Tools for Monitoring Redis
Obviously, we shouldn’t rely on the INFO command in Redis alone. There are tons of tools that can help you monitor Redis, for example, RedisInsight. It is a free GUI for Redis that is available on all platforms (Windows, Mac, Linux, and Docker) and works with all variants of Redis.
Redis also supplies the MONITOR command. Although it is logged in a human readable format, it is hard to follow and there’s no rich graphs to rely upon. Although this is helpful especially when diagnosing performance issues but with limitations as AUTH, EXECT, HELLO, and QUIT are not logged when using the MONITOR command.
Redis Memory Analyzer (RMA) is also a great tool. RMA is a console tool to scan Redis key space in real time and aggregate memory usage statistics by key patterns. You may use this tool without maintenance on production servers. You can scan by all or selected Redis types such as “string”, “hash”, “list”, “set”, “zset” and use matching patterns as you like.
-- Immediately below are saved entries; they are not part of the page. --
-- ==== Sys2Proof/Laws/PerInstr.lean ====
section
/-! SUPPORT. One law about every instruction as a term: its encoding has 1, 2 or 3 bytes (spec 30_encoding R90). -/

namespace Sys2Proof.Laws

/-- The encoding has 1, 2 or 3 bytes (R90). -/
def ByteCount.Statement (i : Instr) : Prop := 1 ≤ (encode i).length ∧ (encode i).length ≤ 3

theorem oneByte : 1 ≤ 1 ∧ 1 ≤ 3 := by decide
theorem twoBytes : 1 ≤ 2 ∧ 2 ≤ 3 := by decide
theorem threeBytes : 1 ≤ 3 ∧ 3 ≤ 3 := by decide
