/-! ### CPL, SCF, CCF and the rotates of A -/

/-- Settles O47: CPL writes A, SCF and CCF write the flags alone. -/
theorem complementAndCarryForms : Obligations.ComplementAndCarryForms := fun s =>
  ⟨⟨_, rfl, setFlags_setReg_advance_spec BitVec.toNat_not .a 1 s ..⟩, ⟨_, rfl, setFlags_advance_spec [] 1 s ..⟩,
    ⟨_, rfl, setFlags_advance_spec [] 1 s ..⟩⟩

/-- A shift to the left frees bit 0, which a carry then fills. -/
theorem toNat_shiftLeft_or_carryLow (v : Byte) (c : Bool) :
    (v <<< 1 ||| carryLow c).toNat = 2 * v.toNat % 256 + c.toNat := by
  have hfree : v <<< 1 &&& carryLow c = 0#8 := by
    revert v c
    decide +kernel
  have hcarry : (carryLow c).toNat = c.toNat := by cases c <;> rfl
  have := c.toNat_le
  rw [← BitVec.add_eq_or_of_and_eq_zero _ _ hfree, BitVec.toNat_add, BitVec.toNat_shiftLeft, hcarry]
  omega

/-- A shift to the right frees bit 7, which a carry then fills. -/
theorem toNat_shiftRight_or_carryHigh (v : Byte) (c : Bool) :
    (v >>> 1 ||| carryHigh c).toNat = v.toNat / 2 + 128 * c.toNat := by
  have hfree : v >>> 1 &&& carryHigh c = 0#8 := by
    revert v c
    decide +kernel
  have hcarry : (carryHigh c).toNat = 128 * c.toNat := by cases c <;> rfl
  have := c.toNat_le
  rw [← BitVec.add_eq_or_of_and_eq_zero _ _ hfree, BitVec.toNat_add, BitVec.toNat_ushiftRight, hcarry]
  omega

/-- Bit 7 leaves to the left. -/
theorem bit7_eq_decide (v : Byte) : v.getLsbD 7 = decide (v.toNat ≥ 128) := BitVec.msb_eq_decide v

/-- Bit 0 leaves to the right. -/
theorem bit0_eq_decide (v : Byte) : v.getLsbD 0 = decide (v.toNat % 2 = 1) := Nat.testBit_zero v.toNat

/-- The rotates on numbers (R182 to R185, R251 to R254). -/
theorem shiftByte_rotates (v : Byte) (cy : Bool) :
    (shiftByte .rlc v cy).r.toNat = 2 * v.toNat % 256 + v.toNat / 128 ∧
    (shiftByte .rrc v cy).r.toNat = v.toNat / 2 + 128 * (v.toNat % 2) ∧
    (shiftByte .rl v cy).r.toNat = 2 * v.toNat % 256 + cy.toNat ∧
    (shiftByte .rr v cy).r.toNat = v.toNat / 2 + 128 * cy.toNat := by
  refine ⟨?_, ?_, toNat_shiftLeft_or_carryLow v cy, toNat_shiftRight_or_carryHigh v cy⟩
  · have h7 : (v.getLsbD 7).toNat = v.toNat / 128 := by
      have := v.isLt
      rw [bit7_eq_decide, Bool.toNat, Bool.cond_decide]
      split <;> omega
    rw [← h7]
    exact toNat_shiftLeft_or_carryLow v _
  · have h0 : (v.getLsbD 0).toNat = v.toNat % 2 := by
      rw [bit0_eq_decide]
      rcases Nat.mod_two_eq_zero_or_one v.toNat with h | h <;> simp [h]
    rw [← h0]
    exact toNat_shiftRight_or_carryHigh v _

/-- Settles O48: each is a rotate of A by one, with the flags Z, N and Hf cleared. -/
theorem accumulatorRotates : Obligations.AccumulatorRotates := by
  intro s
  obtain ⟨hrlc, hrrc, hrl, hrr⟩ := shiftByte_rotates s.cpu.a (flagC s)
  dsimp only
  rw [← bit7_eq_decide, ← bit0_eq_decide]
  exact ⟨⟨_, rfl, setFlags_setReg_advance_spec hrlc .a 1 s ..⟩, ⟨_, rfl, setFlags_setReg_advance_spec hrrc .a 1 s ..⟩,
    ⟨_, rfl, setFlags_setReg_advance_spec hrl .a 1 s ..⟩, ⟨_, rfl, setFlags_setReg_advance_spec hrr .a 1 s ..⟩⟩

end Sys2Proof.Machine
end

section
/-! PROOF. 16-bit arithmetic (42_alu16 R200 to R206): INC rr and DEC rr write one pair and no flag; the others write one pair and the flags, whose
frame is said once. -/

namespace Sys2Proof.Machine

@[simp] theorem getPair_setFlags (rr : Reg16) (z n h c : Bool) (s : State) :
    getPair rr (setFlags z n h c s) = getPair rr s := by
  cases rr <;> rfl

/-- The frame of an instruction of `len` bytes that writes the flags and one pair. -/
theorem setFlags_setPair_advance_spec (rr : Reg16) (v : Word) (len : Nat) (s : State) (z n h c : Bool) {t : State}
    (ht : t = setFlags z n h c (setPair rr v (advance len s))) :
    getPair rr t = v ∧ FlagsBecome s t z n h c ∧ KeepsRegs (halvesOf rr) s t ∧ (rr ≠ .sp → KeepsSp s t) ∧
      KeepsControl s t ∧ KeepsMemory s t ∧ t.cpu.pc = s.cpu.pc + BitVec.ofNat 16 len := by
  obtain ⟨hvalue, hregs, hsp, hcontrol, ⟨hmmu, hparams, -⟩, hflags, hpc⟩ := setPair_advance_spec rr v len s
  subst ht
  refine ⟨?_, flagsBecome_setFlags hflags .., fun q hq => ?_, hsp, hcontrol, .of_mmu hmmu hparams, hpc⟩
  · rw [getPair_setFlags, hvalue]
  · rw [getReg_setFlags, hregs q hq]

/-- The pair HL: only H, L, F and PC change. -/
theorem setFlags_setHL_advance_spec (v : Word) (len : Nat) (s : State) (z n h c : Bool) {t : State}
    (ht : t = setFlags z n h c (setHL v (advance len s))) :
    regHL t = v ∧ FlagsBecome s t z n h c ∧ KeepsAllBut [.h, .l] s t ∧ t.cpu.pc = s.cpu.pc + BitVec.ofNat 16 len := by
  obtain ⟨hvalue, hflags, hregs, hsp, hcontrol, hmemory, hpc⟩ := setFlags_setPair_advance_spec .hl v len s z n h c ht
  exact ⟨hvalue, hflags, ⟨hregs, hsp (by decide), hcontrol, hmemory⟩, hpc⟩

/-- The sum of R200 as a number. -/
theorem toNat_add16 (x v : Word) : (add16 x v).r.toNat = (x.toNat + v.toNat) % 65536 := BitVec.toNat_ofNat ..

/-- Settles O49: HL gets the sum of `add16`, and the flags its carries. -/
theorem addHlResult : Obligations.AddHlResult := by
  intro rr s
  obtain ⟨hvalue, hflags, hkeeps, hpc⟩ := setFlags_setHL_advance_spec (add16 (regHL s) (getPair rr s)).r 1 s (flagZ s)
    false (add16 (regHL s) (getPair rr s)).h (add16 (regHL s) (getPair rr s)).c rfl
  exact ⟨_, exec_addHlPair rr s, by rw [addToHL, hvalue, toNat_add16], hflags, hkeeps, hpc⟩

/-- Settles O50: the pair alone is written, stepped by 1 or by 0xFFFF, which is -1. -/
theorem incDecPair : Obligations.IncDecPair := by
  intro rr s
  rw [← add_allOnes]
  exact ⟨⟨_, exec_incPair rr s, setPair_advance_spec rr _ 1 s⟩, ⟨_, exec_decPair rr s, setPair_advance_spec rr _ 1 s⟩⟩

/-- The byte read as a signed number (R204). -/
theorem signExtend16_eq_ofInt (e : Byte) : signExtend16 e = BitVec.ofInt 16 e.toInt := rfl

/-- Settles O51: SP or HL gets the sum of `spAdd`, and the flags its carries. -/
theorem spRelativeResults : Obligations.SpRelativeResults := by
  intro e s
  dsimp only
  rw [← signExtend16_eq_ofInt]
  obtain ⟨hsum, hflags, hregs, -, hcontrol, hmemory, hpc⟩ := setFlags_setPair_advance_spec .sp (spAdd s.cpu.sp e).r 2 s
    false false (spAdd s.cpu.sp e).h (spAdd s.cpu.sp e).c rfl
  exact ⟨⟨_, rfl, hsum, hflags, hregs, hcontrol, hmemory, hpc⟩,
    ⟨_, rfl, setFlags_setHL_advance_spec (spAdd s.cpu.sp e).r 2 s false false _ _ rfl⟩⟩

end Sys2Proof.Machine
end

section
/-! PROOF. The jumps (43_control R221 to R225): what a taken and an untaken jump leave, from which PC alone is seen to change. -/

namespace Sys2Proof.Machine

/-- An absolute jump writes PC alone: the target, or the address past its three bytes (R221, R222). -/
theorem jumpAbs_eq_withPc (taken : Bool) (a : Word) (s : State) :
    jumpAbs taken a s = { s with cpu := { s.cpu with pc := if taken then a else s.cpu.pc + 3#16 } } := by
  cases taken <;> rfl

/-- A relative jump writes PC alone: the address past its two bytes, plus the offset when taken (R224, R225). -/
theorem jumpRel_eq_withPc (taken : Bool) (e : Byte) (s : State) :
    jumpRel taken e s = { s with cpu := { s.cpu with
      pc := s.cpu.pc + 2#16 + (if taken then BitVec.ofInt 16 e.toInt else 0#16) } } := by
  cases taken with
  | true => rfl
  | false =>
    rw [if_neg Bool.false_ne_true, BitVec.add_zero]
    rfl

/-- Settles O52: a jump that is always taken is its own equation; a conditional one goes by its condition, and costs by its row of the table. -/
theorem jumpTargets : Obligations.JumpTargets := by
  intro cc a e s
  refine ⟨rfl, rfl, rfl, ?_, ?_, fun ht => ⟨?_, ?_⟩⟩
  · rw [exec_jpCond, condHolds_eq_condTrue, jumpAbs_eq_withPc]
  · rw [exec_jrCond, condHolds_eq_condTrue, jumpRel_eq_withPc]
  · exact instrCost_of_condCost ht (standardCycles_jpCond cc a)
  · exact instrCost_of_condCost ht (standardCycles_jrCond cc e)

end Sys2Proof.Machine
end

section
/-! PROOF. The prefixed operations (44_prefixed R251 to R261): what each makes of a byte, on numbers and by its bits. The frames of an instruction
that writes one register, one byte or the flags are those of the loads and of the 8-bit ALU. -/

namespace Sys2Proof.Machine

/-! ### Rotates, shifts and SWAP -/

/-- Bit 7 alone, which SRA keeps (R256). -/
theorem and_bit7_eq_carryHigh (v : Byte) : v &&& 0x80#8 = carryHigh (v.getLsbD 7) := BitVec.and_twoPow v 7

/-- The nibbles change places (R257). -/
theorem toNat_swapNibbles (v : Byte) : (v <<< 4 ||| v >>> 4).toNat = v.toNat % 16 * 16 + v.toNat / 16 := by
  have hdisjoint : v <<< 4 &&& v >>> 4 = 0#8 := by
    revert v
    decide +kernel
  rw [← BitVec.add_eq_or_of_and_eq_zero _ _ hdisjoint, BitVec.toNat_add, BitVec.toNat_shiftLeft, BitVec.toNat_ushiftRight]
  omega

/-- The result and the carry of every rotate, shift and swap as numbers (R251 to R258). -/
theorem shiftByte_eq_shiftNumber (op : ShiftOp) (v : Byte) (cy : Bool) :
    (shiftByte op v cy).r.toNat = (shiftNumber op v.toNat cy.toNat).1 ∧
      (shiftByte op v cy).c = (shiftNumber op v.toNat cy.toNat).2 := by
  obtain ⟨hrlc, hrrc, hrl, hrr⟩ := shiftByte_rotates v cy
  cases op with
  | rlc => exact ⟨hrlc, bit7_eq_decide v⟩
  | rrc => exact ⟨hrrc, bit0_eq_decide v⟩
  | rl => exact ⟨hrl, bit7_eq_decide v⟩
  | rr => exact ⟨hrr, bit0_eq_decide v⟩
  | sla =>
    refine ⟨?_, bit7_eq_decide v⟩
    rw [shiftByte, BitVec.toNat_shiftLeft, Nat.shiftLeft_eq, Nat.mul_comm, shiftNumber]
  | sra =>
    refine ⟨?_, bit0_eq_decide v⟩
    have h7 : (v.getLsbD 7).toNat = v.toNat / 128 % 2 := Nat.toNat_testBit v.toNat 7
    have := v.isLt
    rw [shiftByte, and_bit7_eq_carryHigh, toNat_shiftRight_or_carryHigh, h7, shiftNumber]
    omega
  | swap => exact ⟨toNat_swapNibbles v, rfl⟩
  | srl => exact ⟨BitVec.toNat_ushiftRight v 1, bit0_eq_decide v⟩

/-- The flags of a shift as numbers of the byte read (R251 to R258). -/
theorem shiftLoc_eq (op : ShiftOp) (x : Loc) (s : State) :
    shiftLoc op x s =
      setFlags (decide ((shiftNumber op (getLoc x s).toNat (flagC s).toNat).1 = 0)) false false
        (shiftNumber op (getLoc x s).toNat (flagC s).toNat).2
        (putLoc x (shiftByte op (getLoc x s) (flagC s)).r (advance 2 s)) := by
  obtain ⟨hresult, hcarry⟩ := shiftByte_eq_shiftNumber op (getLoc x s) (flagC s)
  rw [shiftLoc, decide_eq_zero, hresult, hcarry]

/-- Settles O55: the register or the byte at HL gets the result of `shiftByte`, whose number is the statement's. -/
theorem cbShiftResults : Obligations.CbShiftResults := by
  intro op s
  refine ⟨fun r => ?_, ?_⟩
  · obtain ⟨hresult, -⟩ := shiftByte_eq_shiftNumber op (getReg r s) (flagC s)
    obtain ⟨hvalue, hflags, hkeeps, hpc⟩ := setFlags_setReg_advance_spec hresult r 2 s ..
    rw [exec_shift, shiftLoc_eq]
    exact ⟨_, rfl, ⟨hvalue, hflags⟩, hkeeps, hpc⟩
  · obtain ⟨hresult, -⟩ := shiftByte_eq_shiftNumber op (readByte s (regHL s)) (flagC s)
    obtain ⟨hstores, hflags, hframe⟩ := setFlags_writeByte_advance_spec 2 (regHL s)
      (shiftByte op (readByte s (regHL s)) (flagC s)).r s ..
    rw [exec_shift, shiftLoc_eq]
    dsimp only
    refine ⟨_, rfl, ⟨?_, hflags⟩, hframe⟩
    rw [← hresult, BitVec.ofNat_toNat, BitVec.setWidth_eq]
    exact hstores

/-! ### BIT, RES and SET -/

/-- The complement of a bit, as a number (R259). -/
theorem not_getLsbD_eq_decide (v : Byte) (i : Nat) : (!v.getLsbD i) = decide (v.toNat / 2 ^ i % 2 = 0) := by
  rw [BitVec.getLsbD, Nat.testBit_eq_decide_div_mod_eq, ← decide_not, decide_eq_decide, Nat.mod_two_not_eq_one]

/-- Settles O56: the flags alone are written, with Z the complement of the bit. -/
theorem bitTestsOnly : Obligations.BitTestsOnly := by
  intro b x s
  rw [← not_getLsbD_eq_decide]
  exact ⟨_, exec_bit b x s, setFlags_advance_spec [] 2 s ..⟩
RMA try to discern key names by patterns, for example if you have keys like ‘user:100’ and ‘user:101’ application would pick out common pattern ‘user:*’ in output so you can analyze most memory distressed data in your instance.
Redis Toolkit is a toolkit for actively monitoring, analyzing and reporting your Redis database. The toolkit has 2 types of reporting:
hit rate – actively monitors a redis database using the redis-cli monitor command, stores the commands Redis is running locally and then generates a report.
memory – dumps the contents of the Redis database locally and analyzes the memory distribution per key.
Other options are available on some paid enterprise tools. Severalnines are also in the process of bringing ClusterControl to add this feature and support to provide more feasible and efficient monitoring of your Redis database clusters.
Key areas that require to be monitored in Redis are delivered in this blog. Redis is not as complicated compared to other RDBMS as there are certain areas that have to be looked upon. Redis is straightforward and lightweight when it comes to monitoring. Identify the important factors and you should be on the way to successfully running and maintaining your Redis cluster.